Begin at the line with "else if inH" and write out every line after it, exactly, through the last line below, adding nothing.

▸ Data for the task
= Beginning of Section =
/-- Containment of a task that holds no context (R384): its block's policy, then the levels of the core it last stood on. -/
def containEntry (s : State) (q : QEntry) (core code : Nat) (addr : Word) (cause : Nat := 0) : State :=
  let fail := postEvent s q.ifc 4 q.tseq cause code addr
  if q.lb.pol ≠ 3 then fail
  else
    let i := s.ifc q.ifc
    let go := fun (p : Nat) (k next : State) => if p = 3 then next else k
    go i.polCore (killCore fail q.ifc core code cause [])
      (go i.polCluster ((upto (core / 4 * 4) 4).foldl (fun s k => killCore s q.ifc k code cause []) fail)
        (go i.polIfc (killIfc fail q.ifc code cause []) (freeze fail q.ifc addr false)))

/-! ### Exceptions -/

/-- The results in flight as a trap saves them: remaining counts (R378). -/
def captureLanding (c : Ctx) : List Landing := c.landing.map fun l => { l with due := l.due + 1 - c.n }

/-- Unexpired ephemeral registers become ordinary; expired ones stay so (R171). -/
def settleEph (cycle : Nat) (v : VFile) : VFile :=
  { v with eph := [], expired := v.expired ++ (v.eph.filter fun d => decide (d.2 ≤ cycle) && !v.expired.contains d.1).map (·.1) }

/-- Fetched chunks are dropped (R189). -/
def dropChunks (v : VFile) : VFile := { v with ports := v.ports.map fun p => (p.1, { p.2 with chunks := [] }) }

/-- The fault registers that a trap writes (R376, R381). -/
def withFlt (c : Ctx) (f : Flt) : Ctx :=
  { c with flt := { f with cause := f.cause % 2 ^ 16 + if c.qovf then 2 ^ 16 else 0 }, qovf := false }

/-- What every trap entry does to the vector files: unexpired ephemeral registers become ordinary, and fetched chunks are dropped
(R171, R189, R379), with what other parts have answered to the loads of the discarded bundle. -/
def refreshEph (cycle : Nat) (c : Ctx) : Ctx :=
  { c with v0 := dropChunks (settleEph cycle c.v0), v1 := dropChunks (settleEph cycle c.v1), lent := [] }

/-- Entry to a handler (R379): the resume state is saved, the fault registers are written, and the pc goes to the handler. M
operations that no engine fault holds go on while the handler runs (R239; log entry 106). -/
def enterHandler (s : State) (cid : Nat) (f : Flt) (handler : Word) : State :=
  s.modCtx cid fun c =>
    let c := refreshEph s.cycle (withFlt c f)
    { c with resume := some { pc := c.pc, rep := c.rep, sticky := c.sticky, landing := captureLanding c }, hb := 4096, pc := handler, rep := 0, sticky := [], group := [], sg := [], landing := [], st := .inHandler }

/-- The bundles that a fault discards at a context's pc (R374): none for a software trap. -/
def discards (c : Ctx) (f : Flt) : List (Word × Nat) := if f.cls = 2 then [] else [(c.pc, c.rep)]

/-- The context as containment finds it without a handler (R171, R189, R376, R391). -/
def toContain (cycle : Nat) (f g : Flt) (c : Ctx) : Ctx := { refreshEph cycle (withFlt c g) with disc := discards c f }

/-- Taking an exception (R374–R380, R411): the handler if there is one and it is not running, else containment, or the stop of a
command stream. `f.rep` and the default address are those of the bundle the trap falls on. -/
def trapEntry (s : State) (cid : Nat) (f : Flt) : State :=
  let s := s.modCtx cid unland
  let c := s.ctx cid
  let f := { f with rep := c.rep, tick := s.tick, addr := if f.here then c.pc else f.addr, here := false }
  let inH := c.resume.isSome
  if isStream cid then
    let h := (s.ifc c.ifc).handler
    if h ≠ 0 ∧ !inH then enterHandler s cid f h
    else streamStop (s.modCtx cid fun c => { withFlt c f with disc := discards c f }) c.ifc f.code
  else if inH then contain (s.modCtx cid (toContain s.cycle f { f with cls := 5 })) cid { f with cls := 5 } false true
  else if c.lb.handler ≠ 0 ∧ f.cls ≠ 6 then enterHandler s cid f c.lb.handler
  else contain (s.modCtx cid (toContain s.cycle f f)) cid f false false

/-- Retention slots of the task held past their deadline as its handler returns are released (R323). -/
def lateSlots (s : State) (cid : Nat) : State :=
  let core := coreOf cid
  ((s.core core).ret.filter fun r => (match r.2.holder with | some o => sameTask cid (s.ctx cid) o | none => false) &&
    decide (r.2.deadline ≤ s.tick) && r.2.raised).foldl (fun s r => releaseSlot s core r.1) s

/-- Held M operations of a context go on, in their order, behind those of its handler (R239, R382). -/
def releaseHeld (s : State) (cid : Nat) : State :=
  let held := fun (o : Op) => o.own.cid == cid && o.held
  { s with ops := s.ops.filter (!held ·) ++ (s.ops.filter held).map fun o => { o with held := false } }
= End of Section =
▸ Answer section
  else if inH then contain (s.modCtx cid (toContain s.cycle f { f with cls := 5 })) cid { f with cls := 5 } false true
  else if c.lb.handler ≠ 0 ∧ f.cls ≠ 6 then enterHandler s cid f c.lb.handler
  else contain (s.modCtx cid (toContain s.cycle f f)) cid f false false

/-- Retention slots of the task held past their deadline as its handler returns are released (R323). -/
def lateSlots (s : State) (cid : Nat) : State :=
  let core := coreOf cid
  ((s.core core).ret.filter fun r => (match r.2.holder with | some o => sameTask cid (s.ctx cid) o | none => false) &&
    decide (r.2.deadline ≤ s.tick) && r.2.raised).foldl (fun s r => releaseSlot s core r.1) s

/-- Held M operations of a context go on, in their order, behind those of its handler (R239, R382). -/
def releaseHeld (s : State) (cid : Nat) : State :=
  let held := fun (o : Op) => o.own.cid == cid && o.held
  { s with ops := s.ops.filter (!held ·) ++ (s.ops.filter held).map fun o => { o with held := false } }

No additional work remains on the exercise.